◆ **WORK TASK**: The result should be the lines from the one holding "s = .next t →" to the final line of the records, retyped exactly.

-- INPUT DATA follows --

-- ==== Sys2Proof/Certificates/Slice0/Obligations.lean ====
section
/-! DEFINITION. The statements for the provers, family by family of the opcode table. -/
open Sys2Proof Sys2Proof.Machine

/-- The queue of commands. That time passes on an empty queue is a choice of the model (log 3). -/
def Obligations.StepRunsFront : Prop :=
  (∀ (s : State) (c : Instr) (rest : List Instr), s.pending = c :: rest → step s = exec c { s with pending := rest }) ∧
  (∀ s : State, s.pending = [] → step s = .next (tick s))

/-- Cold reset (R671) and the reset columns of the register tables. Memory that reads zero is a choice of the model (log 14). -/
def Obligations.ResetState : Prop :=
  let s := State.reset
  s.pending = [] ∧ s.memWf = true ∧ (∀ a, readByte s.mem.dev a = 0 ∧ readByte s.mem.host a = 0) ∧
  (∀ n a, readByte (tileOf s n).store a = 0 ∧ (tileOf s n).flags = 0 ∧ (tileOf s n).bound = none) ∧
  (∀ n r, getX (coreOf s n) r = 0 ∧ (coreOf s n).mode = .m) ∧
  s.ctxs = [] ∧ s.rings = [] ∧ s.kiln.slots = [] ∧ s.kiln.access = [] ∧ s.ops = [] ∧ s.home.filter = [] ∧
  s.home.grout = [] ∧ s.home.txns = [] ∧ s.home.lineQ = [] ∧ s.home.hdm = [] ∧ s.home.pins = [] ∧ s.home.inService = false ∧ s.idents = [] ∧
  s.xlat.buffers = [] ∧ s.flt.units = [] ∧ s.flt.pend = 0 ∧ s.flt.fatal = false ∧ s.sealed_ = false ∧
  s.clk.inCold = true ∧ s.clk.plinthOut = false ∧ s.clk.coursesOut = false ∧ s.link.hostAbsent = true ∧ s.link.up = false ∧
  regValue s .glbId = 0x48460001 ∧ regValue s .glbVersion = 0x01010000 ∧ regValue s .seal = 0 ∧ regValue s .pwrLimit = 0 ∧
  regValue s .pwrStatus = 0 ∧ regValue s .tick = 0x64 ∧ regValue s .partCtl = 0 ∧ regValue s .corrCtl = 0 ∧ regValue s .fltSummary = 0 ∧
  regValue s .fltCtl = 0x3F0007F8 ∧ regValue s .inputLimit = 0x64 ∧ regValue s .inputState = 0 ∧ regValue s .hdmTop = 0 ∧
  regValue s .courseLive = 0 ∧ regValue s .secCtl = 0x0220001C ∧ regValue s .dbgState = 0 ∧ regValue s .dbgIdcode = 0x05831001 ∧
  regValue s .chip = 0x00010000 ∧ regValue s .linTimeout = 0x31 ∧ regValue s .weight = 0x00080401 ∧ (∀ c, regValue s (.courseCtl c) = 0x80000000) ∧
  (∀ p, regValue s (.jegCtl p) = 0 ∧ regValue s (.jegState p) = 0x40000000) ∧
  ∀ m i, regValue s (.mbCmd m) = 0 ∧ regValue s (.mbData m i) = 0

/-- The queue is the model's; the build is fixed, and the seal lasts until a cold or warm reset (R15, R684). -/
def Obligations.QueueBuildAndSealKept : Prop :=
  ∀ s t : State, step s = .next t →
    t.pending = s.pending.tail ∧ t.build = s.build ∧
    (s.sealed_ = true → t.sealed_ = true ∨ (t.kiln.slots = [] ∧ t.kiln.access = [] ∧ t.ctxs = []))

-- INPUT DATA concluded --

◆ **REPLY TO THE TASK**:
  ∀ s t : State, step s = .next t →
    t.pending = s.pending.tail ∧ t.build = s.build ∧
    (s.sealed_ = true → t.sealed_ = true ∨ (t.kiln.slots = [] ∧ t.kiln.access = [] ∧ t.ctxs = []))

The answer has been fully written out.